Parsing more than eight characters
dbpage
Posts: 217
What is a good way to parse a text string that is longer than eight characters? In the code examples that follow, if I add more "if" statements, I will get the error message "Limit of 8 nested blocks exceeded." I would like to parse a few more characters. After reading timecode there is a space, end of file or invalid format. After reading command, there is a space, carriage return and line feed or end of file or invalid format. I resort to additional methods to continue parsing, but I don't like separating parsing statements.
Example 1:
Example 2:
Example 1:
' Parse timecode MM:SS.T, Where: M=Minutes, S=Seconds, T=Tenths of seconds
i := 0
if C[i]<>-1 and digit := lookdown(C[i]:"0".."5")

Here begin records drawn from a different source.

-- ==== Sys2Proof/Machine/Operands.lean ====
section
/-! DEFINITION. Every operand form: the effective addresses of rules R154 to R162, the page-cross penalty of rule R164, the
base cycle counts of rule R171 by class and mode, and the four uses of an operand (rule R150). -/

namespace Sys2Proof.Machine

/-- An effective address and whether the indexing crossed a page (rule R150). -/
structure EffAddr where
  ea : Word
  crossed : Bool
  deriving DecidableEq, Repr

/-- A base address plus an index, with the page-cross test (rules R150, R161). -/
def indexed (base : Word) (index : Byte) : EffAddr :=
  let ea := base + zext16 index
  { ea := ea, crossed := decide (hi8 base ≠ hi8 ea) }

/-- An address without a page-cross test. -/
def plainAddr (ea : Word) : EffAddr :=
  { ea := ea, crossed := false }

/-- The pointer in page 0 at `p` and `(p + 1) mod 256` (rules R158, R159). Page 0 is internal RAM, so the reads have no
side effect. -/
def zeroPagePointer (s : State) (p : Byte) : Word :=
  mkWord (peek s (zext16 (p + 1))) (peek s (zext16 p))

/-- The effective address of a memory mode (rules R154 to R162). -/
def effAddr (m : MemOperand) (s : State) : EffAddr :=
  match m with
  | .zp b1 => plainAddr (zext16 b1)
  | .zpx b1 => plainAddr (zext16 (b1 + s.x))
  | .zpy b1 => plainAddr (zext16 (b1 + s.y))
  | .abs addr => plainAddr addr
  | .abx base => indexed base s.x
  | .aby base => indexed base s.y
  | .izx b1 => plainAddr (zeroPagePointer s (b1 + s.x))
  | .izy b1 => indexed (zeroPagePointer s b1) s.y

/-- Length in bytes of an instruction with this memory mode (rule R142). -/
def memLength : MemOperand → Nat
  | .zp _ | .zpx _ | .zpy _ | .izx _ | .izy _ => 2
  | .abs _ | .abx _ | .aby _ => 3

/-- Length of a class R instruction (rule R142). -/
def readLength : ReadOperand → Nat
  | .imm _ => 2
  | .mem m => memLength m

/-- Base cycles of a class R instruction in a memory mode (rules R171, R230). -/
def memReadCycles : MemOperand → Nat
  | .zp _ => 3
  | .zpx _ | .zpy _ => 4
  | .abs _ | .abx _ | .aby _ => 4
  | .izx _ => 6
  | .izy _ => 5

/-- Base cycles of a class W instruction (rules R171, R204). -/
def writeCycles : MemOperand → Nat
  | .zp _ => 3
  | .zpx _ | .zpy _ => 4
  | .abs _ => 4
  | .abx _ | .aby _ => 5
  | .izx _ | .izy _ => 6

/-- Base cycles of a class RMW instruction (rules R171, R260). The four modes the class does not have
(`MemOperand.inRmw`) have no row in the table; no decoded instruction has them (log entry 8). -/
def rmwCycles : MemOperand → Nat
  | .zp _ => 5
  | .zpx _ | .abs _ => 6
  | .abx _ => 7
  | .zpy _ | .aby _ | .izx _ | .izy _ => 7

/-- The value of a memory operand, read once, and the state after the read (rule R150). -/
def loadMem (m : MemOperand) (s : State) : Byte × State :=
  memRead (effAddr m s).ea s

/-- The value of a class R operand and the state after reading it (rules R150, R153, R200). -/
def loadOperand (o : ReadOperand) (s : State) : Byte × State :=
  match o with
  | .imm b1 => (b1, s)
  | .mem m => loadMem m s

/-- Cycles of a class R instruction in a memory mode, with the page-cross penalty (rules R164, R171). -/
def memReadCost (m : MemOperand) (s : State) : Nat :=
  memReadCycles m + (effAddr m s).crossed.toNat

/-- Cycles of a class R instruction (rules R164, R171). -/
def readCost (o : ReadOperand) (s : State) : Nat :=
  match o with
  | .imm _ => 2
  | .mem m => memReadCost m s

/-- A class R instruction (rules R150, R200, R230): read the operand, apply the effect, advance. -/
def execRead (o : ReadOperand) (effect : Byte → State → State) (s : State) : Result :=
  let r := loadOperand o s
  .next (retire (readLength o) (readCost o s) (effect r.1 r.2))

/-- A class W instruction (rules R150, R200): one write of `val` to the effective address. -/
def execStore (m : MemOperand) (val : Byte) (s : State) : Result :=
  andThen (memWrite (effAddr m s).ea val s) fun t =>
    .next (retire (memLength m) (writeCycles m) t)

/-- A class RMW instruction in a memory mode (rules R150, R260): one read, then one write of the result. -/
def execRmw (m : MemOperand) (op : Byte → Flags → Byte × Flags) (s : State) : Result :=
  let ea := (effAddr m s).ea
  let r := memRead ea s
  let out := op r.1 r.2.flags
  andThen (memWrite ea out.1 (r.2.setFlags out.2)) fun t =>
    .next (retire (memLength m) (rmwCycles m) t)

/-- A shift or rotate (rule R260): the accumulator form or a memory form. -/
def execShift (o : ShiftOperand) (op : Byte → Flags → Byte × Flags) (s : State) : Result :=
  match o with
  | .acc =>
    let out := op s.a s.flags
    .next (retire 1 2 ((s.setA out.1).setFlags out.2))
  | .mem m => execRmw m op s

/-- A one-byte two-cycle instruction that touches no memory (rule R171). -/
def execImplied (effect : State → State) (s : State) : Result :=
  .next (retire 1 2 (effect s))

/-- The pointer step of JMP indirect (rule R157). -/
def indirectHigh (ptr : Word) (pageWrap : Bool) : Word :=
  if pageWrap then (ptr &&& 0xFF00) ||| ((ptr + 1) &&& 0x00FF) else ptr + 1

/-- The target of JMP and the state after reading it (rules R157, R160). -/
def jumpTarget (o : JumpOperand) (s : State) : Word × State :=
  match o with
  | .abs target => (target, s)
  | .ind ptr =>
    let lo := memRead ptr s
    let hi := memRead (indirectHigh ptr s.params.jmpIndirectPageWrap) lo.2
    (mkWord hi.1 lo.1, hi.2)

/-- Base cycles of JMP (rule R299). -/
def jumpCycles : JumpOperand → Nat
  | .abs _ => 3
  | .ind _ => 5

end Sys2Proof.Machine
end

time := --digit * _6000tenths
if digit := lookdown(C[++i]:"0".."9")
time := (--digit * _600tenths) + time
if C[++i] == ":"
if digit := lookdown(C[++i]:"0".."5")
time := (--digit * _100tenths) + time
if digit := lookdown(C[++i]:"0".."9")
time := (--digit * _10tenths) + time
if C[++i] == "."
if digit := lookdown(C[++i]:"0".."9")
time := (--digit * tenths) + time
return true
return false ' End of line, file or invalid command format
Example 2:
' Parse command string 0NN-NNN
i := 0
if (C[i]=="0")
if digit := lookdown(C[++i]:"0".."9")
Addr := --digit
if digit := lookdown(C[++i]:"0".."9")
Addr := Addr * 10 + --digit
if C[++i] == "-"
if digit := lookdown(C[++i]:"0".."2")
Fcn := --digit
if digit := lookdown(C[++i]:"0".."9")
Fcn := Fcn * 10 + --digit
if digit := lookdown(C[++i]:"0".."9")
Fcn := Fcn * 10 + --digit
interpret
return true
return false ' End of line, file or invalid command format

Comments
But the next most stupid way to do it might look like the following pseudo code:
c = char[0] if c != what I want return sytax error do domething with c c = char[1] if c != what I want return sytax error do domething with c c = char[2] if c != what I want return sytax error do domething with c c = char[3] if c != what I want return sytax error do domething with cFor a little more sophisticated ways of parsing have a read of "Let's build a Compiler" http://compilers.iecc.com/crenshaw/
Don't be scared off by the "Build a Compiler" thing. That text is very easy to read and starts with ideas about how to parse numbers and white space etc. All done in Pascal which looks like Spin.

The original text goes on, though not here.